Hi,
I've done a study where I took 17 paired subjects through each of
three conditions. At the end of the session I asked them if they had
to do it again which they would choose, to get an idea which one they
liked best.
So I now have results from all 34 subjects: 6 preferred the first
condition, 11 the second, and 17 the third, and I'd like to know if
these results are significant. A simple Chi Square test is tempting,
were it not for the fact that the 34 subjects were tested in 17 pairs,
so I cannot assume independence for the 34 data points. Nor can I
average each pair's result since this is nominal / categorical data.
The ordering of the conditions was varied across the sessions. The
pairs were not randomly assigned: having recruited one subject we
recruited a friend or colleague as the second subject.

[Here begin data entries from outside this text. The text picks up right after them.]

/-- ISSUE: the end of the write-enable begins the job's own transaction, which carries its command, its address in the
length of the capacity code and its bytes; the end of that one makes the phase BUSY and begins the first status read,
but a RAW job that does not modify ends there with OK, and FSQ goes on from READY.
A transaction on its wires: command, address and data-out bit by bit on FIO0, most significant bit first; dummy periods; and
data-in on FIO1, on FIO1 and FIO0, or on FIO3 to FIO0. That FSQ drives no lane in data-in is the model's (log 27). -/
def Obligations.IssueLeadsToBusy : Prop :=
  ∀ (j : Job) (s : State),
    (s.jobSends .writeEnable j = true → j.kind = .program → ∀ r b d, j.raw = none → j.range = some r →
      j.staging = some b → s.staging[b] = some d →
      exec .writeEnableEnd s = .next (s.updFsq (fun q => q.sending
        ⟨.program, s.fsq.active.programCommand, beBytes (addressBytesOf s.fsq.capCode) r.base, d, 0, 0, 1⟩))) ∧
    (s.jobSends .writeEnable j = true → j.kind = .eraseSector ∨ j.kind = .eraseBlock →
      ∀ r, j.raw = none → j.range = some r →
      exec .writeEnableEnd s = .next (s.updFsq (fun q => q.sending
        ⟨.erase, if j.kind = .eraseSector then s.fsq.active.sectorErase else s.fsq.active.blockErase,
          beBytes (addressBytesOf s.fsq.capCode) r.base, [], 0, 0, 1⟩))) ∧
    (s.jobSends .writeEnable j = true → j.kind = .raw → ∀ d, j.raw = some d →
      exec .writeEnableEnd s = .next (s.updFsq (fun q => q.sending
        ⟨.descriptor, d.command, (match d.address with
          | some a => beBytes (addressBytesOf s.fsq.capCode) a
          | none => []), d.dataOut, d.dummy, d.dataInCount, 1⟩))) ∧
    (s.jobSends .program j = true →
      exec .programTransactionEnd s = .next (busyBegun s (fun x => x))) ∧
    (s.jobSends .erase j = true →
      exec .eraseTransactionEnd s = .next (busyBegun s (fun x => x))) ∧
    (∀ data d, s.jobSends .descriptor j = true → s.portTakes .descriptor data.length = true →
      j.raw = some d →
      (d.modifying = true → exec (.descriptorTransactionEnd data) s =
        .next (busyBegun s (fun x => { x with dataIn := data }))) ∧
      (d.modifying = false → ∃ t, exec (.descriptorTransactionEnd data) s = .next t ∧
        JobGone { j with dataIn := data } .ok s t ∧ FsqGoesOn s t)) ∧
    (∀ (x : Transaction) (levels : List Fio), s.fsq.port = some x →
      x.periods = ((x.command :: (x.address ++ x.dataOut)).flatMap
          (fun b => ([7, 6, 5, 4, 3, 2, 1, 0] : List Nat).map (fun n => Period.drives (b.getLsbD n)))) ++
        List.replicate x.dummy .dummy ++ List.replicate (x.dataIn * 8 / x.lanes) (.takes x.lanes) ∧
      s.fsck = some (100000000 / s.fsq.active.divider) ∧
      s.portEnd levels = some (x.use.endCommand (laneBytes x.lanes levels))) ∧
    (s.fsq.port = none → s.fsck = none) ∧
    (∀ f : Fin 8 → Fio, ∃ b, laneBytes 1 (List.ofFn f) = [b] ∧
      ∀ n : Fin 8, b.getLsbD (7 - n.val) = (f n).getLsbD 1) ∧
    (∀ f : Fin 4 → Fio, ∃ b, laneBytes 2 (List.ofFn f) = [b] ∧
      ∀ n : Fin 4, b.getLsbD (7 - 2 * n.val) = (f n).getLsbD 1 ∧ b.getLsbD (6 - 2 * n.val) = (f n).getLsbD 0) ∧
    (∀ f : Fin 2 → Fio, ∃ b, laneBytes 4 (List.ofFn f) = [b] ∧
      ∀ (n : Fin 2) (i : Fin 4), b.getLsbD (4 - 4 * n.val + i.val) = (f n).getLsbD i.val)

/-- Polling: a status read that reads busy leads to the next read 20 us after its end; once the busy time stands at
the timeout the job times out and FSQ recovers without probe. One that reads busy clear ends the busy period; where the
job ends with it, FSQ goes on from READY. The model: an expiry lets the time left to it pass (log 6). -/
def Obligations.BusyPollingEndsOrTimesOut : Prop :=
  ∀ (j : Job) (s : State),
    (∀ b, s.jobSends .statusRead j = true → b &&& s.fsq.active.busyMask ≠ 0 →
      (timeoutOf s.fsq.active j.kind ≤ j.busyTime → ∃ t, exec (.statusReadEnd b) s = .next t ∧
        JobGone j .flashTimeout s t ∧ RecoveryBegun s.fsq false t.fsq ∧ t.fsq.origin = .job) ∧
      (j.busyTime < timeoutOf s.fsq.active j.kind → s.suspensionDue = false →
        exec (.statusReadEnd b) s = .next (s.updFsq (fun q => q.waiting .poll)))) ∧
    (∀ b, s.jobSends .statusRead j = true → b &&& s.fsq.active.busyMask = 0 →
      (j.kind = .raw ∨ (s.fsq.active.errorStatus = 0 ∧ (j.kind ≠ .program ∨ j.verify = false)) →
        ∃ t, exec (.statusReadEnd b) s = .next t ∧ JobGone j .ok s t ∧ FsqGoesOn s t) ∧
      (j.kind ≠ .raw → s.fsq.active.errorStatus ≠ 0 →
        exec (.statusReadEnd b) s = .next (s.updFsq (fun q => q.sending
          ⟨.errorStatusRead, s.fsq.active.errorStatus, [], [], 0, 1, 1⟩))) ∧
      (j.kind = .program → j.verify = true → s.fsq.active.errorStatus = 0 → ∀ r, j.range = some r →
        exec (.statusReadEnd b) s = .next (verifyBegun s r))) ∧
    (s.fsq.wait = .poll → s.canPass (20 - s.fsq.waitTime) = true →
      exec .pollIntervalExpiry s = .next ((s.advance (20 - s.fsq.waitTime)).updFsq
        (fun q => q.sending ⟨.statusRead, s.fsq.active.statusCommand, [], [], 0, 1, 1⟩))) ∧
    (s.running = some j → j.phase = some .busy → j.busyTime ≤ timeoutOf s.fsq.active j.kind →
      s.canPass (timeoutOf s.fsq.active j.kind - j.busyTime) = true →
      (s.fsq.wait = .poll → ∃ t, exec .operationTimeout s = .next t ∧
        JobGone { j with busyTime := timeoutOf s.fsq.active j.kind } .flashTimeout s t ∧
        RecoveryBegun s.fsq false t.fsq ∧ t.fsq.origin = .job) ∧
      (s.fsq.wait ≠ .poll → s.portIs .statusRead = true → ∃ t, exec .operationTimeout s = .next t ∧
        t.jq.jobs = s.jq.jobs.modifyHead (fun x => { x with busyTime := timeoutOf s.fsq.active j.kind }) ∧
        t.fsq.port = s.fsq.port ∧ t.fsq.state = s.fsq.state))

Which test should be using?
Thanks,
Tim.
PS If you are interested, here are the results. Each row is a
different pair of subjects; their preferences are written right
subject’s, comma, and then left subject’s.
3, 3
2, 1
1, 2
2, 2
1, 1
3, 2
2, 3
3, 3
3, 2
1, 3
2, 2
2, 3
3, 3
2, 3
3, 3
3, 3
1, 3 |
Request for Question Clarification by
calebu2-ga
on
30 Aug 2002 11:12 PDT
Dumbledad,
I'm not sure if I can sit down and think through the full problem, so
I at least wanted to freely pass on my initial thoughts to whichever
researcher decides to take on the question. (I might come back to it
later, but I normally need a clear mental focus to think through this
stuff :)
I'm also a little bit unsure on a few points, so I figured I'd post
what I had thought up so far and ask some questions to see whether
clarification could prompt further understanding on my part.
Much of what I type comes from knowledge I learned from the following
page of course notes :
Statistics 1B course at Cambridge University (Lecture 9) :
http://www.statslab.cam.ac.uk/~rrw1/stats/S09.pdf
If you are unsure about the independence of the two group responses,
one way to do it would be to arrange the data in the following grid:
1st respondent
1 2 3 TOT
1 1 1 0 2
2nd 2 1 2 2 5
3 2 3 5 10
TOT 4 6 7 17
You then want to test the hypothesis H0: pij = piqj with 0 <= pi, qj
<= 1, sum(pi)=1, sum(qj)=1
vs H1: pij arbitrary s.t. sum(pij) = 1.
The article explains how to do this. The relevant chi squared
statistic is one with 4 d.f.
To answer your main question, I'm stuck on the question of what you
mean by "results are significant"? Do you mean that they are
significantly different from an equal mix ie. pi = p, qj = q?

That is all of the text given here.